Action item
Taking the line with "t) = true)) ∧" as the first and the line with "liveTask s n opLookup" as the last, set down exactly every line in that range from the entries below, and no more.

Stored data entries

/-! ## Whole tasks (R68, R70, R71) -/

/-- LOOKUP, LOOKUP_FOLD and UPDATE are each a run of the pipeline's own commands, and end where the task no longer goes on, or
where a further round changes nothing. With one finished row, or one block, left to leave, a LOOKUP or LOOKUP_FOLD writes it
and finishes; an UPDATE with its one parcel packed releases and sends it. ROW_WRITE of one row of a direct shard homed here
writes the row in its place and finishes the task, and sends one homed elsewhere there. A whole task in one command and the
accesses of a system sprout are the model's choices, logs 17 and 31, and so is the transfer of the row, log 41. -/
def Obligations.WholeTasks : Prop :=
  (∀ i f s, pipeStep i = some f → exec i s = .next (f s)) ∧
  (∀ s n op c k, (c, op) ∈ [(Instr.lookup n, opLookup), (.lookupFold n, opFold), (.update n, opUpdate)] →
    liveTask s n op = some k → wordsHeld s k.desc = false → ∃ is t, exec c s = .next t ∧ t = runSteps is s ∧
      (∀ i ∈ is, (pipeStep i).isSome = true) ∧ (stillRuns t n = false ∨ 2 ^ 64 ≤ is.length ∨
        ∃ u, runRound u = t ∧ sameWork u t = true ∧ sameWork t (runSteps (expirySteps t) t) = true)) ∧
  (∀ s n k pod h w bs, k.phase = .admitted → k.err = none → k.released = false → s.cfe.tasks = [k] → k.id = n →
    liveTask s n opLookup = some k → wordsHeld s k.desc = false → lastWork s k pod h → h.carrels ≠ 0 → h.block = 0 →
    (getPod s pod).hq1.items = [h] → (getPod s pod).hq2.items = [] → h.st = .pooled → h.fold = false →
    dToTiles k.desc = false → streamSlot s k pod 3 = .system → chansUp s →
    w = dOutAddr k.desc + h.bag * outPitch k.desc (sdDim k.shard0) →
    bs = (exportRow (dOutFmt k.desc) (carrelRow s pod h.carrel (sdDim k.shard0))).bytes → accessFlt s w bs.length = none →
    ∃ t, exec (.lookup n) s = .next t ∧ storedAt w bs (some n) s t ∧
      (∃ j, getTask t n = some j ∧ j.phase = .finished ∧ j.err = none) ∧ t.gau.exported = s.gau.exported + 1) ∧
  (∀ s n k pod h y w bs, k.phase = .admitted → k.err = none → k.released = false → s.cfe.tasks = [k] → k.id = n →
    liveTask s n opFold = some k → wordsHeld s k.desc = false → lastWork s k pod h → h.bag = 0 → k.wLoaded = true →
    (getPod s pod).hq1.items = [] → (getPod s pod).hq2.items = [h] → h.st = .folded →
    h.block + 1 = foldBlocks (dFoldN k.desc) → dToTiles k.desc = false → streamSlot s k pod 3 = .system → chansUp s →
    y = foldScaled h.scale h.cols (capturedAcc s pod h.latch (blockWidth (dFoldN k.desc) h.block)) →
    w = dOutAddr k.desc + (h.bag * outPitch k.desc (sdDim k.shard0) +
      (if outNarrow (dOutFmt k.desc) then h.block * outSize (dOutFmt k.desc) 1024
        else h.block * 1024 * outBits (dOutFmt k.desc) / 8)) →
    bs = (exportRow (dOutFmt k.desc) y).bytes → accessFlt s w bs.length = none →
    ∃ t, exec (.lookupFold n) s = .next t ∧ storedAt w bs (some n) s t ∧
      (∃ j, getTask t n = some j ∧ j.phase = .finished ∧ j.err = none)) ∧
  (∀ s n k p o q, k.phase = .admitted → k.err = none → k.released = false → s.cfe.tasks = [k] → k.id = n →
    liveTask s n opUpdate = some k → wordsHeld s k.desc = false → podsIdle s → streamSteps s = [] → s.cat.misses = [] →
    (∀ x ∈ k.deals, x = dealDone x) → packed s k = true → gated s 9 = false → k.pendingParcels = [p] → k.resids = [] →
    epochsClear s k = true → ringRoom s k = true → s.upu.ring = [] → s.upu.waiting = [] → o = phOwner p.hdr →
    q = nextSeq s o → cellDst s o ≠ s.sfp.engineId → reachable s (cellDst s o) = true → twinState s ≠ 1 →
    twinOpen s = false → cellRoom s o (cellsFor (parcelSize p)) → ∃ t, exec (.update n) s = .next t ∧
      sentOne ctParcel o ((parcelBytes { p with hdr := phSet p.hdr 47 0 q }).map (·.toNat)) s t ∧
      t.upu = { s.upu with
        sent := tabPut o q s.upu.sent, waiting := [(o, folio s)],
        ringTail := (s.upu.ringTail + parcelSize p) % ringSize s,
        ring := [(o, {
          seq := q, task := n, pos := s.upu.ringTail, sent := true, parcel := { p with hdr := phSet p.hdr 47 0 q } })] } ∧
      getTask t n = some { k with released := true, unacked := 1, pendingParcels := [], finishFolio := some (folio s) } ∧
      t.mem.host = s.mem.host) ∧
  (∀ s n k e x c bs, liveTask s n opRowWrite = some k → k.phase = .admitted → k.err = none → k.released = false →
    wordsHeld s k.desc = false → k.unacked = 0 → k.copyPos = 0 → rwCount k.desc = 1 → rwQuant k.desc = false →
    (∀ i ∈ rowShards s k.desc, shardRefuses s i = false) → tableKey s (dTable k.desc) = none → e = dirAt s (dTable k.desc) →
    c = shardIndex e (shardOf e (rwRow k.desc)) → x = descAt s c → deValid e = true → sdTable x = dTable k.desc →
    sdTableLevel x = sdTableLevel k.shard0 → sdTrain k.shard0 = false → sdTrain x = false → sdEsc x = false →
    rowOfTask s k 0 = .row bs → homedHere s x = true → sdShelved x = false → sdState x ≠ 2 →
    (sdTier x = 1 → hostHeld s = false) → holdersOf s (sdTable x) (rwRow k.desc) = [] → moveOf s c = none →
    (∀ q ∈ s.cat.pend, q.task ≠ some n) → twinOpen s = false → chansUp s → ∃ t, exec (.rowWrite n) s = .next t ∧
      storedTier (sdTier x) (rowAddr x (sdBase x) (posOf e (rwRow k.desc))) bs s t ∧
      getTask t n = some (finishedTask (folio s) { k with copyPos := 1 })) ∧
  (∀ s n k e x c bs p, liveTask s n opRowWrite = some k → k.phase = .admitted → k.err = none → k.released = false →
    wordsHeld s k.desc = false → k.copyPos = 0 → rwCount k.desc = 1 → rwQuant k.desc = false →
    (∀ i ∈ rowShards s k.desc, shardRefuses s i = false) → tableKey s (dTable k.desc) = none → e = dirAt s (dTable k.desc) →
    c = shardIndex e (shardOf e (rwRow k.desc)) → x = descAt s c → deValid e = true → sdTable x = dTable k.desc →
    sdTableLevel x = sdTableLevel k.shard0 → sdTrain k.shard0 = false → sdTrain x = false → sdEsc x = false →
    rowOfTask s k 0 = .row bs → homedHere s x = false →
    p = parcelAdd { row := rwRow k.desc, dflt := false, data := bs }
      { hdr := phSet (headerFor s k (sdHome x)) 223 192 n, entries := [] } →
    cellRoom s (sdHome x) (cellsFor (parcelSize p)) → ∃ t, exec (.rowWrite n) s = .next t ∧
      sentOne ctParcel (sdHome x) ((parcelBytes p).map (·.toNat)) s t ∧
      getTask t n = some { k with copyPos := 1, unacked := k.unacked + 1 } ∧ t.mem.host = s.mem.host)

/-! ## What every command leaves alone -/

/-- A command leaves every piece of the machine alone that the list of its pieces does not name, in every state: the front
end's tasks, its queues, the Catalogue, the Pods, each unit's registers, the object dictionary, package memory, GDDR7, the
scratch bytes and the tiles. -/
def Obligations.CommandsKeepTheRest : Prop :=
  ∀ (c : Instr) (s t : State) (p : Piece), exec c s = .next t → p ∉ mayChange c → samePiece p s t

/-! ## Rules stated whole -/

/-- R61: a doorbell value V is accepted where, modulo 2^(n+1), V − H is at least T − H and at most 2^n; else T stays and
CFE_DOORBELL_BAD goes to the queue's event ring. It is ignored while LZ_DOORBELL is 1 or the queue is not ACTIVE, WAITING or
PAUSED, and doorbells take effect in the order in which they wait. A queue whose head copies disagree is as R56 says. -/
def Obligations.Doorbells : Prop :=
  (∀ s q v n (h : Int), regOn s 0 = true → q < 512 → ((getQ s q).state = .active ∨ (getQ s q).state = .waiting ∨
    (getQ s q).state = .paused) → bitOf (getQ s q).ctl 1 = false → queueBroken (getQ s q) = false → n = qLog (getQ s q) →
    h = (getQ s q).head.val → exec (.cfeQTailDoorbell q v) s = .next (
      if ((getQ s q).tail - h) % 2 ^ (n + 1) ≤ ((v : Int) - h) % 2 ^ (n + 1) ∧ ((v : Int) - h) % 2 ^ (n + 1) ≤ 2 ^ n then
        modQ q (fun r => { r with tail := v % 2 ^ (n + 1) }) s
      else postEvent (qEvq s q) evCfeDoorbellBad q 0 0 (onCfe (fun c => { c with badBells := c.badBells + 1 }) s))) ∧
  (∀ s q v, bitOf (getQ s q).ctl 1 = true ∨ ((getQ s q).state ≠ .active ∧ (getQ s q).state ≠ .waiting ∧
    (getQ s q).state ≠ .paused) → exec (.cfeQTailDoorbell q v) s = .next s) ∧
  (∀ s q v p w rest, s.pending = .cfeQTailDoorbell q v :: .cfeQTailDoorbell p w :: rest → ∃ t u, step s = .next t ∧
    step t = .next u ∧ exec (.cfeQTailDoorbell q v) { s with pending := .cfeQTailDoorbell p w :: rest } = .next t ∧
    exec (.cfeQTailDoorbell p w) { t with pending := rest } = .next u)

/-- R77: a FENCE stalls its queue while an earlier task of it has written no record, and its release waits for that; with
XPATH also for every write issued before; then it completes. NOP completes and does nothing else. Both complete with OK
where the record comes within the folio of the task. -/
def Obligations.FencesAndNops : Prop :=
  (∀ s n k, liveTask s n opFence = some k → earlierOpen s k = true →
    ∃ t, exec (.fence n) s = .next t ∧ stallsAs n k { k with phase := .stalled } s t) ∧
  (∀ s n k, liveTask s n opFence = some k → earlierOpen s k = true → exec (.fenceRelease n) s = .next s) ∧
  (∀ s n k, liveTask s n opFence = some k → earlierOpen s k = false → dXpath k.desc = false →
    ∃ t, exec (.fence n) s = .next t ∧ finishes n k s t) ∧
  (∀ s n k, liveTask s n opFence = some k → k.phase = .stalled → earlierOpen s k = false → dXpath k.desc = false →
    k.drainTo = none → ∃ t, exec (.fenceRelease n) s = .next t ∧ finishes n k s t) ∧
  (∀ s n k, liveTask s n opFence = some k → earlierOpen s k = false → dXpath k.desc = true → k.drainTo = none →
    ∃ t, exec (.fence n) s = .next t ∧ stallsAs n k { k with phase := .stalled, drainTo := some s.hpt.issued } s t) ∧
  (∀ s n k m, liveTask s n opFence = some k → k.phase = .stalled → k.drainTo = some m → (∃ w ∈ s.hpt.outq, w.seq ≤ m) →
    ∃ t, exec (.fenceRelease n) s = .next t ∧ getTask t n = some k ∧ getQ t k.queue = getQ s k.queue ∧
      onlyTask n k.queue s t) ∧
  (∀ s n k m, liveTask s n opFence = some k → k.phase = .stalled → earlierOpen s k = false → k.drainTo = some m →
    (∀ w ∈ s.hpt.outq, m < w.seq) → ∃ t, exec (.fenceRelease n) s = .next t ∧ finishes n k s t) ∧
  (∀ s n k, liveTask s n opNop = some k → ∃ t, exec (.nop n) s = .next t ∧ finishes n k s t) ∧
  (∀ k now, dOp k.desc = opNop ∨ dOp k.desc = opFence → k.err = none → k.defaults = 0 → k.sats = 0 → k.bagLong = false →
    now ≤ k.admitFolio → now ≤ dueFolio k → taskStatus (finishedTask now k) now = stOk)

Reply
        ∃ u, runRound u = t ∧ sameWork u t = true ∧ sameWork t (runSteps (expirySteps t) t) = true)) ∧
  (∀ s n k pod h w bs, k.phase = .admitted → k.err = none → k.released = false → s.cfe.tasks = [k] → k.id = n →
    liveTask s n opLookup = some k → wordsHeld s k.desc = false → lastWork s k pod h → h.carrels ≠ 0 → h.block = 0 →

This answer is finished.